Ночной сторож шлепнул селедку на толстенный ломоть хлеба и положил его Адаму на колено.
– Нечего нос воротить. Давай налегай.
– Ну… ладно. Спасибо.
– Ммя-яу? – пожаловалась кошка, – Мммр-рау?
– Чертовы твари, – проговорил сторож, бросая ей кусок рыбы. – Так ты, значит, скульптор, ага?
Адам кивнул с набитым ртом.
– Денежная работенка?
– Едва ли.
– Тогда зачем тебе этим заниматься?
– Ничего не могу с собою поделать.
Псст! Псст! – зашипел жир на сковородке, когда ночной сторож положил на нее еще две рыбины. Затем он заварил чай.
– Аррро-оу? – осторожно осведомилась кошка. Адам кинул ей обглоданную рыбью кость. Он съел всю рыбину без остатка, вместе с кожей.
– Чайку?
– Спасибо. Вы очень добры.
– Да ладно, чего там… Тебе бы поспать чуток. У тебя усталый вид.
– Мне не очень удавалось поспать в последнее время, – признался Адам.
– А что ты думаешь о миссис Симпсон и герцоге Виндзорском?
Адам зевнул.
– А почему я должен о них думать?
– Моя старуха проплакала ночь напролет, когда он отрекся. Услыхала об этом по радио. Он аж осип от горя…
– Вот как?
– Точно… Совсем осип. Они еще потом его вышучивали.
– Да, я кое-что слышал.
– Слушай, а ты где ночуешь-то?
– Нигде.
– А в Армию Спасения обращался?
– А ну ее к черту! – Адама разморило в тепле, и он начал клевать носом.
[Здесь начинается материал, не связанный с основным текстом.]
/-- Every queued layer that has not started ends with LAUNCH_DROPPED (R400, R401). -/
def State.flushLayers (s : State) (b : Nat) : State :=
  let q := s.layerQ b
  (q.filter fun y => !y.running).foldl (fun s y => s.dropLayer b y) (s.setLayerQ b (q.filter (·.running)))

/-- A write of UPD_SUBMIT (R387, R400, R580). -/
def State.writeUpdSubmit (s : State) (b : Nat) (v : Word) : State :=
  let s := s.undefIf (v.field 52 12 != 0) .reservedWrite
  let l := s.leaderOf b
  if s.lineStOf b = .stopping ∨ 16 ≤ (s.layerQ b).length then s.setFlag (updKey b 0x18) 7 true
  else
    let (ws, r, s) := s.loadWords l (v.field 3 49 * 8) 19
    if r.noTarget then s.setFld (updKey b 0x18) 8 8 0x21
    else if r.poison then s.setFld (updKey b 0x18) 8 8 0x30
    else
      let (ws, s) := s.lowBitsOf ws [(10, 0, 57, 8), (11, 0, 57, 2), (18, 0, 57, 32)]
      let y : Layer := { words := ws }
      let s := (s.undefIf y.reserved .reservedDescField).undefIf ((y.w 0).field 32 2 == 3) .layerClass
      let s := s.undefIf ((s.members l).any fun c => (s.layerQ c).any fun z => layersMeet y z) .layerOverlap
      s.setLayerQ b (s.layerQ b ++ [y])

/-! Start (R382, R388, R389). -/

/-- `layer_start` of R382. -/
def layerStart (y : Layer) (eta hdrT : Nat) (c colsq : List Nat) : Ct (List Nat × Nat × Nat × Nat) := do
  let t := min (hdrT + 1) 0xFFFFFFFF
  let ob2 ← fSub one32 y.beta2
  let ec ← fRound ((ofF32 y.eps1).mul (natNum y.mRows))
  let cn ← (List.zip c colsq).mapM fun e => do
    let a ← fMul y.beta2 e.1
    let q ← fAdd e.2 ec
    let b ← fMul ob2 q
    fAdd a b
  let sum ← fsum cn
  let p ← pow32 y.beta2 t
  let bc ← fSub one32 p
  let d ← fMul sum bc
  let etaL ← fMul eta y.lrMult
  let el ← fMul etaL y.lambda
  let keep ← fSub one32 el
  pure (cn, d, etaL, keep)

/-- SHAPE of R388. -/
def Layer.badShape (y : Layer) : Bool :=
  decide (y.rows = 0 ∨ y.cols = 0 ∨ y.mRows = 0 ∨ y.mRows < y.rows)
  || (y.emb && decide (y.nTouch = 0 ∨ y.rows < y.nTouch)) || decide (y.count < y.start)

/-- The layer that starts, once its record address and the checks of R388 are settled: the per-layer reads. -/
def State.openLayer (s : State) (b : Nat) (y : Layer) : State :=
  let eta := s.fld (updKey (s.leaderOf b) 0) 32 32
  let s := (s.undefIf (y.badParam eta) .layerRange).undefIf y.misaligned .layerClass
  match s.updReads b y [(y.va 10, 8, false), (y.va 7, 4 * y.cols, false), (y.va 9, 4 * y.cols, false)] with
  | (.error (st, va), s) => s.runningEnd b y st va
  | (.ok rs, s) =>
    match rs.find? (·.2.1) with
    | some r => s.layerSink b y r.2.2
    | none =>
      match rs with
      | [h, c, q] =>
        let t := leNat (h.1.take 4)
        let (r, n) := (layerStart y eta t (codes32 c.1) (codes32 q.1)).run (0, 0)
        s.setRunning b { y with
          eta := eta, t := min (t + 1) 0xFFFFFFFF, cn := r.1, d := r.2.1, etaL := r.2.2.1, keep := r.2.2.2
          sat := n.1, flush := n.2 }
      | _ => s

/-- A queued layer is ready (R389). -/
def State.layerReady (s : State) (l : Nat) (y : Layer) : Bool :=
  !y.running && (!(y.w 16).flag 15 || s.counterReached l ((y.w 16).field 0 15) ((y.w 16).field 32 32))

/-- LAYER_START of engine `b`. -/
def State.startLayer (s : State) (b : Nat) : State :=
  let l := s.leaderOf b
  if s.lineStOf b = .running ∧ (s.line l).stepFence = .open_ ∧ (s.runningLayer b).isNone = true
      ∧ s.flag (updKey b 0x20) 1 = false then
    match (s.layerQ b).find? (s.layerReady l) with
    | none => s
    | some y =>
      let q := s.layerQ b
      let i := q.findIdx (s.layerReady l)
      let y1 := { y with running := true, row := y.start }
      let s := s.setLayerQ b (q.take i ++ y1 :: q.drop (i + 1))
      let (rec, bad, s) := s.layerRec b y
      let y2 := { y1 with recDpa := rec }
      let s := s.setRunning b y2
      if bad then
        let s := s.setLayerQ b ((s.layerQ b).filter fun x => !x.running)
        s.layerEnd b y2 0x20 y.start (y.va 18)
      else if s.jobEnded l y.job then s.runningEnd b y2 0x30
      else if y.badShape then s.runningEnd b y2 0x16
      else s.openLayer b y2
  else s

/-! Rows (R382, R391, R396). -/

/-- The values of a row as read. -/
structure RowIn where
  g : List Nat
  hi : List Nat
  lo : List Nat
  mom : List Nat
  r : Nat
  rowsq : Nat
deriving DecidableEq, Repr

/-- The values of a row as written. -/
structure RowOut where
  r : Nat
  hi : List Nat
  lo : List Nat
  mom : List Nat
deriving DecidableEq, Repr

/-- The weight and momentum of one element: `u` its update element, `m` the momentum's BF16 code. -/
def updElem (y : Layer) (c kw kb u hi lo m : Nat) : Ct (Nat × Nat) := do
  let uc ← fDiv u c
  let (step, m) ← if y.momEn then do
      let a ← fMul (m * 65536) kb
      let a ← fMul y.beta1 a
      let ob1 ← fSub one32 y.beta1
      let b ← fMul ob1 uc
      let t ← fAdd a b
      let q := convert bf16 false false (ofF32 t)
      modify fun n => (n.1 + q.sat, n.2 + q.flush)
      let code := encodeFloat bf16 q.val
      pure (code * 65536, code)
    else pure (uc, m)
  let w ← fMul (hi * 65536 + lo) kw
  let w ← fMul w y.keep
  let d ← fMul y.etaL step
  let w ← fSub w d
  pure (w, m)

/-- `update_row` of R382 with `k` skipped steps. -/
def updateRow (y : Layer) (k : Nat) (x : RowIn) : Ct RowOut := do
  let p2 ← pow32 y.beta2 k
  let ri ← fMul x.r p2
  let a ← fMul y.beta2 ri
  let ob2 ← fSub one32 y.beta2
  let e ← fRound ((ofF32 y.eps1).mul (natNum y.cols))
  let q ← fAdd x.rowsq e
  let b ← fMul ob2 q
  let ri ← fAdd a b
  let u ← (List.zip x.g y.cn).mapM fun gc =>
    if (ofF32 gc.1).isZero then pure 0
    else do
      let v ← fMul ri gc.2
      let v ← fDiv v y.d
      let v ← fSqrt v
      fDiv gc.1 v
  let sq ← u.mapM fun v => fMul v v
  let tot ← fsum sq
  let ms ← fRound ((ofF32 tot).div (natNum y.cols))
  let rms ← fSqrt ms
  let c ← if y.clipD = 0 then pure one32
    else do
      let v ← fDiv rms y.clipD
      pure (encodeFloat fp32 ((ofF32 one32).max (ofF32 v)))
  let kw ← pow32 y.keep k
  let kb ← pow32 y.beta1 k
  let ws ← ((List.range y.cols).mapM fun j =>
    updElem y c kw kb (u.getD j 0) (x.hi.getD j 0) (x.lo.getD j 0) (x.mom.getD j 0))
  pure { r := ri, hi := ws.map (·.1 / 65536), lo := ws.map (·.1 % 65536), mom := ws.map (·.2) }

/-- Some value written is a NaN. -/
def RowOut.anyNan (o : RowOut) (mom : Bool) : Bool :=
  (ofF32 o.r).isNan || (List.zip o.hi o.lo).any (fun h => (ofF32 (h.1 * 65536 + h.2)).isNan)
  || (mom && o.mom.any fun m => (decodeFloat bf16 m).isNan)

/-- Writes several ranges in order, stopping at a fault. -/
def State.updWrites (s : State) (b : Nat) (y : Layer) : List (Nat × List Byte) → Option (Nat × Nat) × State
  | [] => (none, s)
  | (va, bs) :: r =>
    match s.updWrite b y va bs with
    | (some e, s) => (some e, s)
    | (none, s) => State.updWrites s b y r

/-- Row `i` of the layer is read, computed and written, at position `y.row`; `n` is its row step (R391, R396). -/
def State.commitRow (s : State) (b : Nat) (y : Layer) (i n : Nat) : State :=
  let c := y.cols
  let at2 (w : Nat) : Nat := y.va w + 2 * i * c
  let reads := [(y.va 2 + y.gWidth * i * c, y.gWidth * c, false), (at2 3, 2 * c, true), (at2 4, 2 * c, true),
    (y.va 6 + 4 * i, 4, true), (y.va 8 + 4 * i, 4, false)] ++ (if y.momEn then [(at2 5, 2 * c, true)] else [])
    ++ (if y.emb then [(y.va 12 + 4 * i, 4, true)] else [])
  match s.updReads b y reads with
  | (.error (st, va), s) => s.runningEnd b y st va
  | (.ok rs, s) =>
    match rs.find? (·.2.1) with
    | some r => s.layerSink b y r.2.2
    | none =>
      let part (k : Nat) : List Byte := (rs.getD k ([], false, 0)).1
      let g := if y.gBf16 then (codes16 (part 0)).map (· * 65536) else codes32 (part 0)
      let x : RowIn :=
        { g := g, hi := codes16 (part 1), lo := codes16 (part 2), r := leNat (part 3), rowsq := leNat (part 4)
          mom := if y.momEn then codes16 (part 5) else [] }
      let k := if y.emb then (if y.t ≤ n then 0 else y.t - n - 1) else 0
      let (o, cnt) := (updateRow y k x).run (0, 0)
      let h16 (l : List Nat) : List Byte := l.flatMap fun v => leBytes 2 v
      let writes := [(y.va 6 + 4 * i, leBytes 4 o.r), (at2 3, h16 o.hi), (at2 4, h16 o.lo)]
        ++ (if y.momEn then [(at2 5, h16 o.mom)] else []) ++ (if y.emb then [(y.va 12 + 4 * i, leBytes 4 y.t)] else [])
      match s.updWrites b y writes with
      | (some (st, va), s) => s.runningEnd b y st va
      | (none, s) =>
        (s.setRunning b { y with
          row := y.row + 1, sat := y.sat + cnt.1, flush := y.flush + cnt.2, anyNan := y.anyNan || o.anyNan y.momEn }).count
          (updKey b 0x28) c

/-- ROW_COMMIT of engine `b`. -/
def State.rowCommit (s : State) (b : Nat) : State :=
  match s.runningLayer b with
  | none => s
  | some y =>
    if (s.lineStOf b).works ∧ y.row < y.count then
      if s.jobEnded (s.leaderOf b) y.job then s.runningEnd b y 0x30
      else if y.emb then
        match s.updRead b y (y.va 11 + 2 * y.row) 2 with
        | (.bad st va, s) => s.runningEnd b y st va
        | (.ok bs p, s) =>
          if p then s.layerSink b y (y.va 11 + 2 * y.row)
          else
            let i := leNat bs
            let (before, s) := if y.row = 0 then (.ok [] false, s) else s.updRead b y (y.va 11 + 2 * (y.row - 1)) 2
            let falls : Bool := match before with
              | .ok (p :: q) _ => decide (i ≤ leNat (p :: q))
              | _ => false
            let s := s.undefIf (falls || decide (y.rows ≤ i)) .touchList
            match s.updRead b y (y.va 12 + 4 * i) 4 true with
            | (.bad st va, s) => s.runningEnd b y st va
            | (.ok bs p, s) => if p then s.layerSink b y (y.va 12 + 4 * i) else s.commitRow b y i (leNat bs)
      else s.commitRow b y y.row 0
    else s

/-- The first fault that writes of these ranges would meet (R397). -/
def State.updChecks (s : State) (b : Nat) (y : Layer) : List (Nat × Nat) → Option (Nat × Nat) × State
  | [] => (none, s)
  | (va, n) :: r =>
    match s.updRead b y va n true with
    | (.bad st a, s) => (some (st, a), s)
    | (.ok _ _, s) => State.updChecks s b y r

/-- LAYER_COMPLETE of engine `b`: C, the header, the record and the DONE add (R391). A fault on either leaves both as they
were (R397). -/
def State.layerComplete (s : State) (b : Nat) : State :=
  match s.runningLayer b with
  | none => s
  | some y =>
    if (s.lineStOf b).works ∧ y.count ≤ y.row then
      let c := y.cn.flatMap fun v => leBytes 4 v
      match s.updChecks b y [(y.va 7, 4 * y.cols), (y.va 10, 4)] with
      | (some (st, va), s) => s.runningEnd b y st va
      | (none, s) =>
        match s.updWrites b y [(y.va 7, c), (y.va 10, leBytes 4 y.t)] with
        | (some (st, va), s) => s.runningEnd b y st va
        | (none, s) => s.runningEnd b { y with anyNan := y.anyNan || y.cn.any fun v => (ofF32 v).isNan } 0
    else s

/-! UPD_CTL and UPD_FENCE. -/

/-- A write of UPD_CTL (R401). The state between commands is a row boundary, so ABORT acts at once. -/
def State.writeUpdCtl (s : State) (b : Nat) (v : Word) : State :=
  let s := s.undefIf (v.field 3 61 != 0) .reservedWrite
  let s := if v.flag 0 then
      match s.runningLayer b with
      | some y => if (s.lineStOf b).works then s.runningEnd b y 0x31 else s
      | none => s
    else s
  (s.when (v.flag 2) (·.flushLayers b)).setFlag (updKey b 0x20) 1 (v.flag 1)

/-- A write of UPD_FENCE at the leader (R393, R401). -/
def State.writeUpdFence (s : State) (l : Nat) (v : Word) : State :=
  let s := s.undefIf (v.field 21 11 != 0) .reservedWrite
  let k := updKey l 0x8
  let s := s.when (v.flag 4) (·.setFlag k 4 false)
  let s := (s.setFlag k 5 (v.flag 5)).setFld k 6 15 (v.field 6 15)
  if v.flag 1 then
    if (s.line l).stepFence = .open_ then s.modLine l fun ln => { ln with stepFence := .closing } else s
  else if v.flag 0 then
    if (s.line l).stepFence = .closed then
      let s := s.setFld (updKey l 0) 32 32 (s.fld (updKey l 0) 0 32)
      let s := s.setFld k 32 32 (s.fld k 32 32 + 1)
      s.modLine l fun ln => { ln with stepFence := .open_ }
    else s.setFlag k 4 true
  else s

/-- FENCE_CLOSED: no engine of the Line runs a layer (R393). -/
def State.fenceClosed (s : State) (l : Nat) : State :=
  if (s.line l).stepFence = .closing ∧ (s.line l).st ≠ .failed
      ∧ (s.members l).all (fun b => (s.runningLayer b).isNone) = true then
    let s := s.modLine l fun ln => { ln with stepFence := .closed }
    let s := s.when (s.flag (updKey l 0x8) 5) fun s => s.counterAdd l (s.fld (updKey l 0x8) 6 15) 1
    s.raise l 0x108
  else s

/-- UPD_SUBMIT (R387); a wake event. -/
def execUpdSubmit (via : Via) (b : BasinId) (v : Word) : State → Out :=
  runU fun s => s.bWrite via b fun s => s.waking b fun s => s.writeUpdSubmit b v

/-- LAYER_START (R389). -/
def execLayerStart (b : BasinId) : State → Out := runU fun s => s.startLayer b

/-- ROW_COMMIT (R391). -/
def execRowCommit (b : BasinId) : State → Out := runU fun s => s.rowCommit b

/-- LAYER_COMPLETE (R391). -/
def execLayerComplete (b : BasinId) : State → Out := runU fun s => s.layerComplete b

/-- FENCE_OPEN: a write of UPD_FENCE; a wake event. -/
def execFenceOpen (via : Via) (l : LineId) (v : Word) : State → Out :=
  runU fun s => s.lnWrite via l fun s => s.waking l fun s => s.writeUpdFence l v

/-- FENCE_CLOSE: a write of UPD_FENCE; a wake event. -/
def execFenceClose (via : Via) (l : LineId) (v : Word) : State → Out :=
  runU fun s => s.lnWrite via l fun s => s.waking l fun s => s.writeUpdFence l v

/-- FENCE_CLOSED (R393). -/
def execFenceClosed (l : LineId) : State → Out := runU fun s => s.fenceClosed l

/-- UPD_ABORT: a write of UPD_CTL. -/
def execUpdAbort (via : Via) (b : BasinId) (v : Word) : State → Out := runU fun s => s.bWrite via b (·.writeUpdCtl b v)

/-- UPD_HOLD: a write of UPD_CTL. -/
def execUpdHold (via : Via) (b : BasinId) (v : Word) : State → Out := runU fun s => s.bWrite via b (·.writeUpdCtl b v)

/-- UPD_FLUSH: a write of UPD_CTL. -/
def execUpdFlush (via : Via) (b : BasinId) (v : Word) : State → Out := runU fun s => s.bWrite via b (·.writeUpdCtl b v)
– Папироску сможешь скрутить? – Сторож протянул ему табакерку. – Бумажки внутри.
– Вы добрый человек, – сказал Адам, – я этого никогда не забуду.
– А, чего там, – отозвался сторож, – когда-нибудь я скажу: «Адам? Это который скульптор? Я его знаю. Однажды мы вместе ужинали».
Адам рассмеялся.
– Ты проедешь мимо на своем шикарном «Роллс-Ройсе» и даже не заметишь, как я тут буду жарить селедку на огне.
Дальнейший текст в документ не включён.